Starting Immunohistochemistry experiments for the first time? Comfortable with the method, but searching for few extra tips? Guest Blogger Sarah Etheridge talks about her experiences of IHC experiments in the form of ten handy hints…
Immunohistochemistry, or IHC, allows you to visualize proteins in intact tissue retaining its microstructure, or as I like to say: ‘real life’. One of the advantages of this ‘real life’ visualization is that it allows for comparison between healthy and diseased tissues, thus the application is invaluable to both scientist and pathologist alike. The IHC protocol is straightforward, but contains many steps that may require initial optimization to ensure specific antibody binding and optimal visualization of the target protein. Here, I outline some tips for each of these steps and highlight which may need a little tweaking.
1. Tissue preparation
Tissue samples can be frozen or fixed. Freezing the sections generally maintains the conformation of the target antigen allowing superior antibody binding, but small ice crystals may form in the tissue [1, 2] and these sections may not be a good choice for long-term storage. Fixed and embedded tissue is a better alternative if you wish to hang on to your slides a little longer. The most common method of tissue fixation and embedding is formaldehyde fixation with paraffin embedding (FFPE). (It is possible to store FFPE embedded biopsies indefinitely at room temperature – making them an important resource for historical studies in medicine!).
2. Tissue Preparation: Other things to try
Fixing tissue sections, before staining, with ice cold 50:50 methanol-acetone (MeAc) or 4% paraformaldehyde (PFA) may enhance antibody binding. MeAc, for example, dissolves cytoplasmic proteins allowing better visualization of membrane bound proteins.
3. Antigen retrieval
Formaldehyde fixing causes cross-linking of proteins within the tissue, maintaining tissue morphology but denaturing the epitopes recognized by the antibody . Therefore, antigen retrieval is usually carried out before staining FFPE sections to unmask hidden or denatured target epitopes. This can be heat-induced or enzymatic [1, 4] with factors such as temperature, pH and time affecting antigen retrieval. It is a good idea to test a ‘battery’ or panel of antigen retrieval methods for each new antibody and tissue combination to determine optimal staining and rule out any non-specific background staining . A good starting point is boiling in citrate buffer at pH 6.0 in the microwave. Antigen retrieval is not needed for frozen sections, but the sections should be air dried for at least an hour prior to staining. De-waxing of FFPE sections in xylene and alcohol must be carried out prior to antigen retrieval and staining; following de-waxing, sections are rehydrated in decreasing levels of alcohol and then water, which leads me to my next top tip…
4. Sample handling
…Once sections are de-waxed and rehydrated it is important not to let them dry out! So use a specialized IHC staining tray to keep them in during incubations – many vendors sell these, they help keep tissue sections in a humidified environment. Alternatively, use a tray with tissue soaked in water. Top tip: Use a PAP pen– a special marking pen that provides a thin film-like hydrophobic barrier when drawn around a specimen – to keep solutions close to the sections once the permeabilization step has been carried out. Its use is not entirely essential but can be useful. (Don’t add PAP pen before permeabilization or MeAc fixation as it may be dissolved by Triton or MeAc and will bind to your tissue.)

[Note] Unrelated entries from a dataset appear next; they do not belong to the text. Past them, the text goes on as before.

-- ==== Sys2Proof/Machine/VatPort.lean ====
section
/-! DEFINITION. What a vat port does to a line: the write with its sum, the read with its corrections (R286, R291, R322,
R340, R356). -/

namespace Sys2Proof.Machine

/-- Bit of the byte-enable mask and byte of the line, byte by byte (R340). -/
def lineImage (pieces : List (Nat × List Byte)) : List Byte × Nat :=
  pieces.foldl (fun (a : List Byte × Nat) p =>
    (p.2.zipIdx.foldl (fun l b => setNth l (p.1 + b.2) b.1) a.1, a.2 ||| ((2 ^ p.2.length - 1) <<< p.1)))
    (List.replicate 64 0, 0)

/-- The CRC-64 of a line write as LOGSUM adds it (R340). -/
def lineCrc (addr : Nat) (pieces : List (Nat × List Byte)) : Nat :=
  let (bs, mask) := lineImage pieces
  Check.crc64.of (leBytes 8 addr ++ leBytes 8 mask ++ bs)

/-- Count and remember the words that vat reads corrected (R286, R356, R491 event 0x02). -/
def State.vatReads (s : State) (rs : List (Nat × Nat)) : State :=
  if s.vats.mem.errs = [] then s
  else (s.vats.mem.corrected rs).foldl (fun s w =>
    let v := vatOf w
    let x := s.vats.vat v
    let s := { s with vats := { s.vats.setVat v { x with ce := satAdd 32 x.ce 1 } with mem := s.vats.mem.noteDue [w] } }
    s.bump (pgVat v) 0x02 1) s

/-- A word of some ranges that reads well at a re-read: each failing read counts in ECC_UE and leaves its address, and no
fault is raised (R286). -/
def State.vatRetry (s : State) (rs : List (Nat × Nat)) : State :=
  (s.vats.mem.errs.filter fun e => e.2.fix.1.isNone && (e.2.reads == 1 || e.2.reads == 2) && rs.any (wordIn e.1)).foldl
    (fun s e =>
      let v := vatOf e.1
      let x := s.vats.vat v
      let vs := s.vats.setVat v { x with ue := satAdd 16 x.ue e.2.reads, ueAddr := e.1 }
      { s with vats := { vs with mem := { vs.mem with errs := vs.mem.errs.filter fun k => k.1 != e.1 } } }) s

/-- Read vat ranges (R286, R355, R356, R367): words that a re-read recovers and words that the code corrects are counted,
and a word that is lost is handled in place of what follows. -/
def State.vatAccess (s : State) (rs : List (Nat × Nat)) (k : State → State) : State :=
  let s := (s.vatRetry rs).vatReads rs
  match s.vats.mem.bad rs with
  | some w => s.vatUe w
  | none => k s

/-- Read the lines of vat ranges through their ports, which count them (R291), and go on. -/
def State.vatLines (s : State) (rs : List (Nat × Nat)) (k : State → State) : State :=
  s.vatAccess rs fun s => k (rs.foldl (fun s r => s.countLines 0x40 r) s)

/-- Words that a write covers in part (R286). -/
def partWords (line : Nat) (pieces : List (Nat × List Byte)) : List (Nat × Nat) :=
  let (_, mask) := lineImage pieces
  (List.range 8).filterMap fun w =>
    let m := fld mask (8 * w + 7) (8 * w)
    if m = 0 ∨ m = 255 then none else some (line + 8 * w, 8)

/-- A line write meets the log or the notes (R298, R340, R343). -/
def Image.logLine (i : Image) (line : Nat) (pieces : List (Nat × List Byte)) : Bool :=
  pieces.any fun p => (List.range p.2.length).any fun k => i.inLog (line + p.1 + k)

/-- The bytes of a line write, and its sum; `ph1` says that it is phase 1's, whose log writes count (R340). -/
def State.lineWrite (s : State) (line : Nat) (pieces : List (Nat × List Byte)) (ph1 : Bool) : State :=
  let v := vatOf line
  let s := pieces.foldl (fun s p => s.vatWrite (line + p.1) p.2) s
  let s := s.bump (pgVat v) 0x41 1
  match s.trainImage with
  | some i =>
    if ph1 && s.train.ph1.isSome && i.logLine line pieces then
      let x := s.vats.vat v
      { s with vats := s.vats.setVat v { x with
        logsum := (x.logsum + lineCrc line pieces) % 2 ^ 64, logn := (x.logn + 1) % 2 ^ 32 } }
    else s
  | none => s

/-- A port performs a line write and goes on: words that it covers in part are read and merged (R286). -/
def State.portWriteThen (s : State) (line : Nat) (pieces : List (Nat × List Byte)) (ph1 : Bool) (k : State → State) : State :=
  s.vatAccess (partWords line pieces) fun s => k (s.lineWrite line pieces ph1)

/-- A port performs a line write. -/
def State.portWrite (s : State) (line : Nat) (pieces : List (Nat × List Byte)) (ph1 : Bool) : State :=
  s.portWriteThen line pieces ph1 id

/-- The line writes of bytes at an address: each line with its piece. -/
def lineParts (a : Nat) (bs : List Byte) : List (Nat × Nat × List Byte) :=
  if bs.isEmpty then []
  else (List.range ((a + bs.length - 1) / 64 - a / 64 + 1)).map fun i =>
    let line := (a / 64 + i) * 64
    let lo := max a line
    let hi := min (a + bs.length) (line + 64)
    (line, lo - line, (bs.drop (lo - a)).take (hi - lo))

/-- Write bytes of any length line by line and go on: a word that a line covers in part and that is lost is handled in place
of the rest (R286, R367). -/
def State.portWritesThen (s : State) (a : Nat) (bs : List Byte) (ph1 : Bool) (k : State → State) : State :=
  (lineParts a bs).foldr (fun l k s => s.portWriteThen l.1 [l.2] ph1 k) k s

/-- Write bytes of any length line by line. -/
def State.portWrites (s : State) (a : Nat) (bs : List Byte) (ph1 : Bool) : State :=
  (lineParts a bs).foldl (fun s l => s.portWrite l.1 [l.2] ph1) s

/-- A line that the port holds: a write of phase 1 into the log or the notes while phase 2 has chunks left (R298, R343). -/
def State.writeHeld (s : State) (r : LineReq) : Bool :=
  match s.trainImage with
  | some i => r.write && r.ph1 && i.logLine r.addr r.data && s.logHeld i
  | none => false

end Sys2Proof.Machine
end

For most proteins, it is a good idea to add a permeabilization step to your protocol. Permeabilization may not be necessary for transmembrane proteins whose epitopes are in the extracellular region. Permeabilization involves incubation with a detergent (e.g. 0.1% Triton-X100 in PBS). Detergents can also act as surfactants, breaking through some of the protein cross-linking that occurs during formaldehyde fixing, therefore aiding antibody binding to the correct epitope  and reducing non-specific hydrophobic interactions. Top tip: If staining isn’t working, try including detergent such as Triton at a lower level in all solutions (particularly for FFPE staining).
The blocking solution binds to non-specific binding sites within the tissue,  thus preventing non-specific binding of the primary and secondary antibodies to tissue components. Sections are incubated with an ‘innocuous protein solution’ such as bovine serum albumin (BSA) or serum from the host of the secondary antibody – I usually start with 3% BSA solution for 20-30 minutes. Proteintech also routinely uses 3% BSA, but can also use 5-10% goat serum as an alternative (as the secondary antibody it employs is raised in goat).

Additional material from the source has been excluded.